A snippet of code below shows how we are doing this.
train_dataset, train_iterator = get_dataset(train_files, batch_size, epochs)
val_dataset, val_iterator = get_dataset(val_files, batch_size, epochs)
is_validating = tf.placeholder(dtype=bool, shape=())
next_batch = tf.cond(is_validating,
lambda: val_iterator.get_next(),
lambda: train_iterator.get_next())
validation_tower = self.num_gpus - 1
tower_grads = []
for i in range(self.num_gpus):
with tf.variable_scope(tf.get_variable_scope(),reuse=(i > 0)):
with tf.device('/gpu:%d' % i), tf.name_scope('%s_%d' % ('gpu_', i)) as scope:
if i == validation_tower:
images, labels = next_batch
# Loss funcs snipped out
else:
images, labels = next_batch
# Loss funcs snipped out
The get_dataset function builds a dataset, sets a map function and a batch size. It also builds an iterator, but doesn't initialize it. Initialization of the iterator occurs before the session starts.

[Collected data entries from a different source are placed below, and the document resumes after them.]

-- ==== Sys2Proof/Certificates/Slice0/Obligations.lean ====
section
/-!
DEFINITION. Certificates/Slice0/Obligations.lean: what is claimed of the block, one definition for each statement. A command
that completes is one whose exec answers a next state (`Completes`); `s.Up` says that the block is out of test mode and
running; `Untouched l` says that every field of the state but those of `l` is as it was.
-/

open Sys2Proof Sys2Proof.Machine

/-! ### The machine as a whole -/

/-- A step takes the command at the front of the queue and runs it on the state with the rest of the queue. With no command
waiting the block idles (the model's choice, log 3). -/
def Obligations.StepRunsFrontCommand : Prop :=
  (∀ (c : Instr) (rest : List Instr) (s : State), step { s with pending := c :: rest } = exec c { s with pending := rest }) ∧
  (∀ s : State, s.pending = [] → step s = .next s)

/-- The state right after reset satisfies the invariant, with no command waiting, SRAM being cleared. -/
def Obligations.ResetSatisfiesInvariant : Prop :=
  State.reset.Inv ∧ State.reset.pending = [] ∧ State.reset.phase = .clearing

/-- Every step keeps the invariant: memory in its canonical form, nothing half-gathered within a cycle, and at most 32 events
in the trouble log's queue (R493). -/
def Obligations.StepKeepsInvariant : Prop := ∀ s t : State, s.Inv → step s = .next t → t.Inv

/-- A command stops the machine exactly when it is no reset or self-test row and the TEST_MODE strap is 1 (R510 calls the
functional behaviour undefined then); no command is ever refused. Out of test mode, a command taken while a reset is 0 changes
nothing, and one taken while SRAM is cleared only lets its time pass, with these exceptions: INIT_DONE, which ends the clearing;
BW_FETCH, which a processor may raise at any time after release (R529); the levels of RAS_VALID and SLEEP_IND, which pins keep in
every phase (R521); and memory-port credits, which count from release on (R525). -/
def Obligations.OnlyTestModeStops : Prop :=
  (∀ (i : Instr) (s : State),
     ((∃ f, exec i s = .fault f) ↔ (s.testMode = true ∧ i.isReset = false)) ∧ ∀ r, exec i s ≠ .refused r) ∧
  (∀ (i : Instr) (s : State), i.isReset = false → i.isPin = false → s.testMode = false →
     (s.phase = .held → exec i s = .next s) ∧
     (s.phase = .clearing → (∀ dt, i ≠ .initDone dt) → (∀ dt a p q l, i ≠ .bwFetch dt a p q l) →
       exec i s = .next (s.elapse i.dt))) ∧
  (∀ (s u : State) (dt : Nat), s.testMode = false →
     (s.phase = .held ∧ u = s) ∨ (s.phase = .clearing ∧ u = s.elapse dt) →
     exec (.rasValidRise dt) s = .next { u with raster := { s.raster with validIn := true } } ∧
     exec (.rasValidFall dt) s = .next { u with raster := { s.raster with validIn := false } } ∧
     ∀ p level, p < s.ints.sleep.length →
       exec (.sleepInd dt p level) s = .next { u with ints := { s.ints with sleep := s.ints.sleep.set p level } }) ∧
  (∀ (s : State) (dt n : Nat), s.testMode = false →
     (s.phase = .held → exec (.mpCmdCredit dt n) s = .next s ∧ exec (.mpWrCredit dt n) s = .next s) ∧
     (s.phase = .clearing → n < s.build.clusters → (s.port n).wait = [] →
       Completes (.mpCmdCredit dt n) s fun t => (t.port n).cmdCr = min 4095 ((s.port n).cmdCr + 1)))

/-- Every command of a running block completes, in the time it brings, from which the nanosecond counter follows with its exact
remainder (R519); it changes neither the queue nor the build, the straps or the records of the last reset. -/
def Obligations.RunningCommandsTakeTheirTime : Prop :=
  ∀ (i : Instr) (s : State), s.Up → i.isReset = false →
    Completes i s fun t => t.tref = s.tref + i.dt ∧ t.now = 1000000 * (s.tref + i.dt) / s.trefKhz ∧
      t.pending = s.pending ∧ t.build = s.build ∧ t.resetPor = s.resetPor ∧ t.porLow = s.porLow ∧ t.blkLow = s.blkLow ∧
      t.lostAtReset = s.lostAtReset ∧
      t.trefKhz = s.trefKhz ∧ t.fnclkSel = s.fnclkSel ∧ t.testMode = s.testMode ∧ t.mbistBusy = s.mbistBusy ∧
      t.mbistDone = s.mbistDone ∧ t.mbistFail = s.mbistFail

/-! ### Resets and self-test -/

/-- After either reset the block is in OPEN with no request pending, and MODE_BEFORE_PARK reads 1 (R36): while PORST_N is 0, while
BLKRST_N is 0, and in the model's reset state; and no release of either changes the modes. -/
def Obligations.ModeAfterReset : Prop :=
  (∀ s dt khz f m, s.porLow = false → Completes (.porst dt true khz f m) s fun t =>
    t.modes.current = .openMode ∧ t.modes.pending = none ∧ ∀ p, t.readObj p Obj.MODE_BEFORE_PARK 0 0 = 1) ∧
  (∀ s dt, s.phase ≠ .held → Completes (.blkrst dt true) s fun t =>
    t.modes.current = .openMode ∧ t.modes.pending = none ∧ ∀ p, t.readObj p Obj.MODE_BEFORE_PARK 0 0 = 1) ∧
  (∀ s dt khz f m, Completes (.porst dt false khz f m) s fun t => t.modes = s.modes) ∧
  (∀ s dt, Completes (.blkrst dt false) s fun t => t.modes = s.modes) ∧
  State.reset.modes.current = .openMode ∧ State.reset.modes.pending = none ∧
  ∀ p, State.reset.readObj p Obj.MODE_BEFORE_PARK 0 0 = 1

/-- PORST, BLKRST and INIT_DONE: a fall of PORST_N holds the block with everything of it at its reset value, but for what is not
the block's: the queue, the build, input levels, the straps as last sampled, the DRAM behind the ports and the count of free values;
the events it loses are counted. A fall of BLKRST_N does the same and keeps the trouble log's records and TLOG_FIRST_SIZE; a reset
asserted again leaves the block as it is. A rise of PORST_N samples the straps, and SRAM is cleared unless TREF_KHZ or a BLKRST_N
that is still 0 holds the block; a rise of BLKRST_N clears SRAM unless PORST_N or TREF_KHZ holds the block. INIT_DONE ends the
clearing: the PHYs leave reset and the virtual raster opens (0, 0, 0). MBIST_START and MBIST_DONE: with TEST_MODE 1 the self-test
starts and what the SRAMs held is lost; when it ends, DONE and its result show; with TEST_MODE 0 both are ignored (R510). -/
def Obligations.ResetRowsComplete : Prop :=
  (∀ s dt khz f m, s.porLow = false → Completes (.porst dt true khz f m) s fun t =>
    t = { State.reset with
      pending := s.pending, build := s.build, mem := t.mem, freeN := t.freeN, phase := .held, resetPor := true, porLow := true
      blkLow := s.blkLow, trefKhz := s.trefKhz, fnclkSel := s.fnclkSel, testMode := s.testMode
      lostAtReset := if s.phase = .held then s.lostAtReset else s.tlog.queue.length
      raster := { ({} : RasterSt) with validIn := s.raster.validIn }, ints := { ({} : IntSt) with sleep := s.ints.sleep } }) ∧
  (∀ s dt khz f m, s.porLow = true → exec (.porst dt true khz f m) s = .next s) ∧
  (∀ s dt khz f m, s.porLow = true → exec (.porst dt false khz f m) s =
    .next { s with porLow := false, trefKhz := khz, fnclkSel := f, testMode := m, tref := 0
                   phase := if 25000 ≤ khz ∧ khz ≤ 200000 ∧ s.blkLow = false then .clearing else .held }) ∧
  (∀ s dt khz f m, s.porLow = false → exec (.porst dt false khz f m) s = .next s) ∧
  (∀ s dt, s.phase ≠ .held → Completes (.blkrst dt true) s fun t =>
    t.tlog = { s.tlog with queue := [], raised := [] } ∧ t.obj Obj.TLOG_FIRST_SIZE = s.obj Obj.TLOG_FIRST_SIZE ∧
    (∀ k, k ≠ Obj.TLOG_FIRST_SIZE.at 0 0 → mapGet t.dict k = none) ∧
    t = { State.reset with
      pending := s.pending, build := s.build, mem := t.mem, freeN := t.freeN, dict := t.dict, tlog := t.tlog, phase := .held
      resetPor := false, porLow := s.porLow, blkLow := true, trefKhz := s.trefKhz, fnclkSel := s.fnclkSel
      testMode := s.testMode, lostAtReset := s.tlog.queue.length
      raster := { ({} : RasterSt) with validIn := s.raster.validIn }, ints := { ({} : IntSt) with sleep := s.ints.sleep } }) ∧
  (∀ s dt, s.phase = .held → exec (.blkrst dt true) s = .next { s with blkLow := true }) ∧
  (∀ s dt, s.phase = .held → s.blkLow = true → s.porLow = false → 25000 ≤ s.trefKhz → s.trefKhz ≤ 200000 →
    exec (.blkrst dt false) s = .next { s with blkLow := false, phase := .clearing, tref := 0 }) ∧
  (∀ s dt, s.phase ≠ .held ∨ s.blkLow = false ∨ s.porLow = true ∨ s.trefKhz < 25000 ∨ 200000 < s.trefKhz →
    exec (.blkrst dt false) s = .next { s with blkLow := false }) ∧
  (∀ s dt, s.testMode = false → s.phase = .clearing → Completes (.initDone dt) s fun t =>
    t.phase = .scanning ∧ t.raster.pos = {} ∧ t.raster.present = false ∧ t.raster.boundaryAt = (s.elapse dt).now ∧
    t.tlog.queue.length = min 32 (s.tlog.queue.length + s.tlog.raised.length + 1) ∧
    ∀ n, n < s.build.channels → (t.chan n).phyRstN = true) ∧
  (∀ s dt, s.testMode = true → Completes (.mbistStart dt) s fun t =>
    t.mbistBusy = true ∧ t.mbistDone = false ∧ t.mbistFail = false ∧ t.dict = [] ∧ t.cmds = [] ∧ t.versions = [] ∧
    t.sbs = [] ∧ t.prot = {} ∧ t.tlog = {} ∧ t.phase = s.phase ∧ t.tref = s.tref) ∧
  (∀ s dt failed, s.testMode = true → s.mbistBusy = true →
    exec (.mbistDone dt failed) s = .next { s with mbistBusy := false, mbistDone := true, mbistFail := failed }) ∧
  (∀ s dt failed, s.testMode = false ∨ s.mbistBusy = false → exec (.mbistDone dt failed) s = .next s) ∧
  (∀ s dt, s.testMode = false → exec (.mbistStart dt) s = .next s)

The is_validating boolean is supplied while the session is running, and every few steps we pass is_validating as True via a feed_dict to use the validation dataset
The question I have is:
Lets say I have 8 gpus, so we run training on 7 GPUs. Does the Iterator advance from the same point for each of these 7 GPUs, hence supplying all 7 GPU's with the same data?